THE RECORDS:
-- ==== Sys2Proof/Machine/Alu.lean ====
section
/-!
DEFINITION. The register-register functions both profiles of Chotaum share (R122, R123), on words of `w` bits held as numbers below 2^w.
-/
namespace Sys2Proof.Machine

/-- Leading zeros of a number of `w` bits. -/
def leadingZeros (v : Nat) : Nat → Nat
  | 0 => 0
  | n + 1 => if bitOf v n then 0 else 1 + leadingZeros v n

/-- Trailing zeros of a number of `w` bits, from bit `i`; `n` bits are left. -/
def trailingZeros (v i : Nat) : Nat → Nat
  | 0 => 0
  | n + 1 => if bitOf v i then 0 else 1 + trailingZeros v (i + 1) n

/-- Rotate right within `w` bits. -/
def rotRight (w a n : Nat) : Nat := (a / 2 ^ (n % w) + a * 2 ^ (w - n % w)) % 2 ^ w

/-- Signed quotient rounded toward zero, and the remainder with the sign of the dividend; a divisor of 0 gives all ones and the dividend (R122, R123). -/
def divSigned (w a b : Nat) : Nat × Nat :=
  if b = 0 then (2 ^ w - 1, a)
  else
    let x := signedOf a w
    let y := signedOf b w
    (unsignedOf (Int.tdiv x y) w, unsignedOf (Int.tmod x y) w)

/-- R122. Shift amounts are the low log2 w bits of the second operand. -/
def aluFn (w : Nat) (fn : AluFn) (a b : Nat) : Nat :=
  let sh := b % w
  match fn with
  | .add => (a + b) % 2 ^ w
  | .sub => (a + 2 ^ w - b % 2 ^ w) % 2 ^ w
  | .bitAnd => a &&& b
  | .bitOr => a ||| b
  | .bitXor => a ^^^ b
  | .sll => a * 2 ^ sh % 2 ^ w
  | .srl => a / 2 ^ sh
  | .sra => unsignedOf (signedOf a w / 2 ^ sh) w
  | .slt => if signedOf a w < signedOf b w then 1 else 0
  | .sltu => if a < b then 1 else 0
  | .min => if signedOf b w < signedOf a w then b else a
  | .max => if signedOf a w < signedOf b w then b else a
  | .minu => if b < a then b else a
  | .maxu => if a < b then b else a
  | .mul => a * b % 2 ^ w
  | .mulh => unsignedOf (signedOf a w * signedOf b w / 2 ^ w) w
  | .mulhu => a * b / 2 ^ w % 2 ^ w
  | .div => (divSigned w a b).1
  | .divu => if b = 0 then 2 ^ w - 1 else a / b
  | .rem => (divSigned w a b).2
  | .remu => if b = 0 then a else a % b
  | .popc => popCount a w
  | .clz => leadingZeros a w
  | .ctz => trailingZeros a 0 w

/-- FN of a Chotaum-W ALU word (R122). -/
def aluOf (fn : Nat) : Option AluFn :=
  match fn with
  | 0x001 => some .add | 0x002 => some .sub | 0x003 => some .bitAnd | 0x004 => some .bitOr | 0x005 => some .bitXor
  | 0x006 => some .sll | 0x007 => some .srl | 0x008 => some .sra | 0x009 => some .slt | 0x00A => some .sltu
  | 0x00B => some .min | 0x00C => some .max | 0x00D => some .minu | 0x00E => some .maxu
  | 0x010 => some .mul | 0x011 => some .mulh | 0x012 => some .mulhu
  | 0x014 => some .div | 0x015 => some .divu | 0x016 => some .rem | 0x017 => some .remu
  | 0x018 => some .popc | 0x019 => some .clz | 0x01A => some .ctz
  | _ => none

/-- The functions TALU may name: 0x001 to 0x00E and 0x010 (R154). -/
def tarnFn : AluFn → Bool
  | .mulh | .mulhu | .div | .divu | .rem | .remu | .popc | .clz | .ctz => false
  | _ => true

end Sys2Proof.Machine
end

PROBLEM TO WORK ON: Would you please copy, word for word, everything above from the line containing "let sh := b % w" down to the line containing "0x01A => some .ctz", those two lines included?

THE COMPLETED TASK:
  let sh := b % w
  match fn with
  | .add => (a + b) % 2 ^ w
  | .sub => (a + 2 ^ w - b % 2 ^ w) % 2 ^ w
  | .bitAnd => a &&& b
  | .bitOr => a ||| b
  | .bitXor => a ^^^ b
  | .sll => a * 2 ^ sh % 2 ^ w
  | .srl => a / 2 ^ sh
  | .sra => unsignedOf (signedOf a w / 2 ^ sh) w
  | .slt => if signedOf a w < signedOf b w then 1 else 0
  | .sltu => if a < b then 1 else 0
  | .min => if signedOf b w < signedOf a w then b else a
  | .max => if signedOf a w < signedOf b w then b else a
  | .minu => if b < a then b else a
  | .maxu => if a < b then b else a
  | .mul => a * b % 2 ^ w
  | .mulh => unsignedOf (signedOf a w * signedOf b w / 2 ^ w) w
  | .mulhu => a * b / 2 ^ w % 2 ^ w
  | .div => (divSigned w a b).1
  | .divu => if b = 0 then 2 ^ w - 1 else a / b
  | .rem => (divSigned w a b).2
  | .remu => if b = 0 then a else a % b
  | .popc => popCount a w
  | .clz => leadingZeros a w
  | .ctz => trailingZeros a 0 w

/-- FN of a Chotaum-W ALU word (R122). -/
def aluOf (fn : Nat) : Option AluFn :=
  match fn with
  | 0x001 => some .add | 0x002 => some .sub | 0x003 => some .bitAnd | 0x004 => some .bitOr | 0x005 => some .bitXor
  | 0x006 => some .sll | 0x007 => some .srl | 0x008 => some .sra | 0x009 => some .slt | 0x00A => some .sltu
  | 0x00B => some .min | 0x00C => some .max | 0x00D => some .minu | 0x00E => some .maxu
  | 0x010 => some .mul | 0x011 => some .mulh | 0x012 => some .mulhu
  | 0x014 => some .div | 0x015 => some .divu | 0x016 => some .rem | 0x017 => some .remu
  | 0x018 => some .popc | 0x019 => some .clz | 0x01A => some .ctz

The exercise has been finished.